New behavioral analytics products are emerging that attempt to derive a new understanding of e-commerce customers beyond the demographic and historical tracking described above. These products are mapping Web-based actions -- keyword searches, navigation paths, click-patterns -- to traditional human communication patterns. Behavioral scientists and psychologists are using this input and applying compute power such as fast artificial neural networks to understand the more human factors of the customer's behavior as they go through the buying process.
Having a Mr. Jones-like understanding of the customer based on e-commerce site navigation has its challenges. After all, he has the advantage of using all of the subconscious behaviors that humans use in natural communication. Whether he knows it or not, Mr. Jones is constantly taking cues from his customers' body language (about 50 percent of the feedback), their tone (about 35 percent of the feedback) and their language -- the actual words that they are using (about 10 percent of the feedback). As a good salesperson, Mr. Jones understands that he can only make a sale (regardless of what he is selling) if he aligns his language and communication style with that of his customer.
Since body language and tone are not discernible from a Web dialog, these new behavioral analytics products are focusing on interpreting Web-based behavior as a proxy for the language used in a person-to-person communication. Independent research studies have shown that significant behavioral cues can be derived from Web-based dialogs to very high accuracies when compared to face-to-face interviews.
A New Customer View
Behavioral analytics products use this new customer information to derive the best way to communicate with a customer. Does that customer make decisions based on the product specifications and benefits or are they more likely to be influenced by customer success stories or reviews? (Mr. Jones knows that there is no better way to lose a sale than to say to a customer in the first group, "You are just like Bill Brown down the road, and he bought our product".) Is that customer motivated by the greater goals of using the product or by problem avoidance? How should the sale and the product be presented to the customer: as one with many choices going forward or as one step in a procedure? Will that customer be influenced by brand? Where on the adoption curve will that customer buy?

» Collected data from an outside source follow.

/-- What each code of INF does (rule R266 to R276), those of the time interrupt apart (`Obligations.OutsideConditions`).
That 00602 clears the time latch is decision D20, that 00522 and 00532 clear bits 45 and 46 is rule R38's inference. -/
def Obligations.InternalFunctions : Prop :=
  ∀ s : State,
    let does (code : Nat) (t : State) : Prop := exec (.inf (BitVec.ofNat 15 code)) s = .next t.advance
    let maskOn (n : Nat) : Word := setBit s.im n
    let maskOff (n : Nat) : Word := clearBit s.im n
    let irOff (n : Nat) : Word := clearBit s.irLatch n
    (∀ x < 4,
      does (0o00000 + 8 * x) { s with im := maskOn (10 + x), irLatch := irOff (10 + x) } ∧
      does (0o00001 + 8 * x) { s with im := maskOff (10 + x), irLatch := irOff (10 + x) } ∧
      does (0o00200 + 8 * x) { s with im := maskOn (30 + x) } ∧
      does (0o00201 + 8 * x) { s with im := maskOff (30 + x) } ∧
      does (0o00300 + 8 * x) { s with im := maskOn (20 + x) } ∧
      does (0o00301 + 8 * x) { s with im := maskOff (20 + x) }) ∧
    (∀ n ∈ [1, 2, 3, 4, 5],
      does (0o00400 + 8 * n) { s with im := maskOn n } ∧
      does (0o00401 + 8 * n) { s with im := maskOff n } ∧
      does (0o00402 + 8 * n) { s with irLatch := irOff n }) ∧
    does 0o00400 { s with irLatch := irOff 1 &&& irOff 2 &&& irOff 3 &&& irOff 4 &&& irOff 5 } ∧
    does 0o00110 { s with catI := { s.catI with exit := true } } ∧
    does 0o00111 { s with catI := { s.catI with exit := false } } ∧
    does 0o00120 { s with catII := { s.catII with exit := true } } ∧
    does 0o00121 { s with catII := { s.catII with exit := false } } ∧
    does 0o00510 { s with im := maskOn 43, irLatch := irOff 43 } ∧
    does 0o00511 { s with im := maskOff 43, irLatch := irOff 43 } ∧
    does 0o00520 { s with im := maskOn 45 } ∧ does 0o00521 { s with im := maskOff 45 } ∧
    does 0o00522 { s with irLatch := irOff 45 } ∧
    does 0o00530 { s with im := maskOn 46 } ∧ does 0o00531 { s with im := maskOff 46 } ∧
    does 0o00532 { s with irLatch := irOff 46 } ∧
    does 0o00540 { s with im := maskOn 42, irLatch := irOff 42 } ∧
    does 0o00541 { s with im := maskOff 42, irLatch := irOff 42 } ∧
    does 0o00600 { s with active := true } ∧ does 0o00601 { s with active := false } ∧
    does 0o00602 { s with irLatch := 0, im := 0, active := false, timeLatch := false }

/-- SEN in the upper position skips on the condition of its code, and in the lower position it is a pass; CIS and
CPR copy the Interrupt register and its product with the mask to A, with the unused
bits clear (rule R277, R278, R279). -/
def Obligations.SenseAndCopy : Prop :=
  ∀ s : State,
    (s.h = .upper →
      let senses (code : Nat) (c : Bool) : Prop :=
        exec (.sen (BitVec.ofNat 15 code)) s = .next (if c = true then { s with p := s.p + 1 } else { s with h := .lower })
      (∀ x < 4, senses (8 * x) !(s.channel x).act ∧ senses (8 * x + 1) (s.channel x).act) ∧
      senses 0o110 s.catI.exit ∧ senses 0o111 !s.catI.exit ∧ senses 0o120 s.catII.exit ∧ senses 0o121 !s.catII.exit ∧
      senses 0o210 s.catI.mode ∧ senses 0o211 !s.catI.mode ∧ senses 0o220 s.catII.mode ∧ senses 0o221 !s.catII.mode) ∧
    (s.h = .lower → ∀ y : Addr, exec (.sen y) s = .next s.advance) ∧
    (∀ y : Addr, exec (.cis y) s = .next { s with a := s.ir }.advance) ∧
    (∀ y : Addr, exec (.cpr y) s = .next { s with a := s.ir &&& s.im }.advance) ∧
    (∀ n, n ∉ [1, 2, 3, 4, 5, 10, 11, 12, 13, 20, 21, 22, 23, 30, 31, 32, 33, 42, 43, 44, 45, 46] →
      s.ir.getLsbD n = false)

/-- AUG in the upper position modifies the lower instruction's address in U by its designator v and keeps its
designators t for it; in the lower position it is a pass. A kept t2 makes the operand a magnitude (rule R280, R281;
the places of v and t are parameters, decision D14; indirection is decision D43, the magnitude D46). -/
def Obligations.Augment : Prop :=
  (∀ (y : Addr) (s : State), s.h = .lower → exec (.aug y) s = .next s.advance) ∧
  (∀ (y : Addr) (s : State) (b' : BitVec 3) (m' : Addr) (s' : State), s.h = .upper → s.Quiet →
    Reaches s (y.extractLsb' s.params.augVLo.val 3) (s.u.extractLsb' 0 15) b' m' s' →
    exec (.aug y) s = .next
      { s' with
        u := s'.u.extractLsb' 15 33 ++ modified s' b' m'
        aug := some (y.extractLsb' s'.params.augTLo.val 3)
        h := .lower }) ∧
  (∀ (s : State) (x : Word),
    ((s.h = .upper ∨ s.aug = none) → s.operand x = x) ∧
    (∀ t : BitVec 3, s.h = .lower → s.aug = some t →
      ocVal (s.operand x) = if t.getLsbD 2 = true then ((ocVal x).natAbs : Int) else ocVal x))

/-- EUB and ELB load the bounds registers from the installation's eight bits of y, the upper eight by default, and
while bounds checking is in effect are illegal and enter Category III (rule R285, R286, R287; which bits is decision
D15, the address stored D31). -/
def Obligations.EnterBounds : Prop :=
  ∀ (y : Addr) (s : State),
    let v : BitVec 8 := if s.params.boundsLow = true then y.extractLsb' 0 8 else y.extractLsb' 7 8
    let checking : Prop := s.active = true ∧ s.im.getLsbD 42 = true
    (¬checking → exec (.eub y) s = .next { s with bu := v }.advance ∧ exec (.elb y) s = .next { s with bl := v }.advance) ∧
    (checking → s.Quiet → s.enterable 0o20 (s.p + 1) →
      exec (.eub y) s = .next (({ s with aug := none } : State).through 0o20 (s.p + 1)) ∧
      exec (.elb y) s = .next (({ s with aug := none } : State).through 0o20 (s.p + 1)))

/-- An illegal code, in either position, stores P + 1 in word 00020 and goes on at its lower instruction (rule R453; the
same address from either half is decision D31). -/
def Obligations.IllegalTrap : Prop :=
  ∀ (i : Instr) (s : State), isIllegal i = true → s.Quiet → s.enterable 0o20 (s.p + 1) →
    exec i s = .next (({ s with aug := none } : State).through 0o20 (s.p + 1))

/-- The codes and operands the spec calls undefined: code 62, ATI with designator 0 or 7, INF and SEN with a code not
in their tables, LDC and STC with a selector not in theirs, and a channel not installed; and the codes no instruction
has, which the decoder refuses and the step with it: 00 but IAQ and ATI, 63 but LDC and STC, 63 and 74 in a lower half,
and Class III with a bit set that it does not use. That the model stops there is the spec's choice (rule R107 (a) to
(g), decisions D4, D29 and D39; file 93, U1 to U8). -/
def Obligations.UndefinedStops : Prop :=
  (∀ w : HalfWord, w.extractLsb' 18 6 = 0 → w ≠ 0o00700554 → w.extractLsb' 3 21 ≠ 0o0074054 →
    ∃ e, decodeHalf w = .error e) ∧
  (∀ u : Word, u.extractLsb' 42 6 = 0o63 → u.extractLsb' 15 21 ≠ 0o0006500 → u.extractLsb' 15 21 ≠ 0o0006505 →
    ∃ e, decodeUpper u = .error e) ∧
  (∀ u : Word, u.extractLsb' 18 6 = 0o63 ∨ u.extractLsb' 18 6 = 0o74 → ∃ e, decodeLower u = .error e) ∧
  (∀ u : Word, u.extractLsb' 42 6 = 0o74 → u.extractLsb' 39 3 ≠ 7 →
    (u.extractLsb' 21 3 ≠ 0 ∨ u.extractLsb' 15 3 ≠ 0 ∨
      ((u.extractLsb' 39 3 = 0 ∨ u.extractLsb' 39 3 = 1) ∧ u.extractLsb' 12 3 ≠ 0)) →
    ∃ e, decodeUpper u = .error e) ∧
  (∀ (s : State) (e : DecodeError), s.Alone → s.run = .running →
    (s.h = .upper → s.present s.p = true → badParity (s.cell s.p) = false → decodeUpper (s.word s.p) = .error e →
      step s = .refused (.undefinedEncoding e)) ∧
    (s.h = .lower → decodeLower s.u = .error e → step s = .refused (.undefinedEncoding e))) ∧
  ∀ s : State,
    (∀ r : BitVec 18, exec (.undef62 r) s = .refused .undefinedCode62) ∧
    (∀ b : BitVec 3, b = 0 ∨ b = 7 → exec (.ati b) s = .refused .undefinedIndex) ∧
    (∀ y : Addr, y.toNat ∉ infCodes → exec (.inf y) s = .refused (.undefinedFunction y)) ∧
    (∀ y : Addr, s.h = .upper → y.toNat ∉ senCodes → exec (.sen y) s = .refused (.undefinedSense y)) ∧
    (∀ (b v : BitVec 3) (m : Addr),
      v = 0 ∨ v = 7 ∨ (s.index v).toNat ∉ [0, 6, 12, 18, 24, 30, 36, 42] →
        exec (.ldc b v m) s = .refused .undefinedSelector ∧ exec (.stc b v m) s = .refused .undefinedSelector) ∧
    (∀ (n : Addr) (x : BitVec 3) (c : Byte12) (m : Addr), s.params.nchan ≤ x.toNat →
      ∀ i ∈ [Instr.conn n x c, .extf n x c, .begr n x m, .begw n x m, .copy n x m, .clch n x m, .ccwd n x m],
        exec i s = .refused .channelNotInstalled)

E-commerce marketers using these new products are experiencing a new view of their customers. By determining the behavioral preferences of the customers coming to their store, they can align language and behavior of the Web site to provide those customers with the best shopping experience, one that feels tailored for them. Similarly, outbound marketing and traffic generation activities can be aligned. This new awareness can have astounding results with some companies seeing 20 percent increases in revenue run-rates and 50 percent decreases in cost-per-conversion for pay-per-click campaigns.
So what does this mean for the future of e-commerce? Simply put, more personalization. E-commerce Web sites will drive to become differentiated by the customer experience and level of personalization on the site, resulting in a better shopping experience for all of us.
Mark Nagaitis is CEO of 7 Billion People, which provides software for e-retailers so they can personalize individuals' online shopping experiences to increase customer loyalty and closure rates.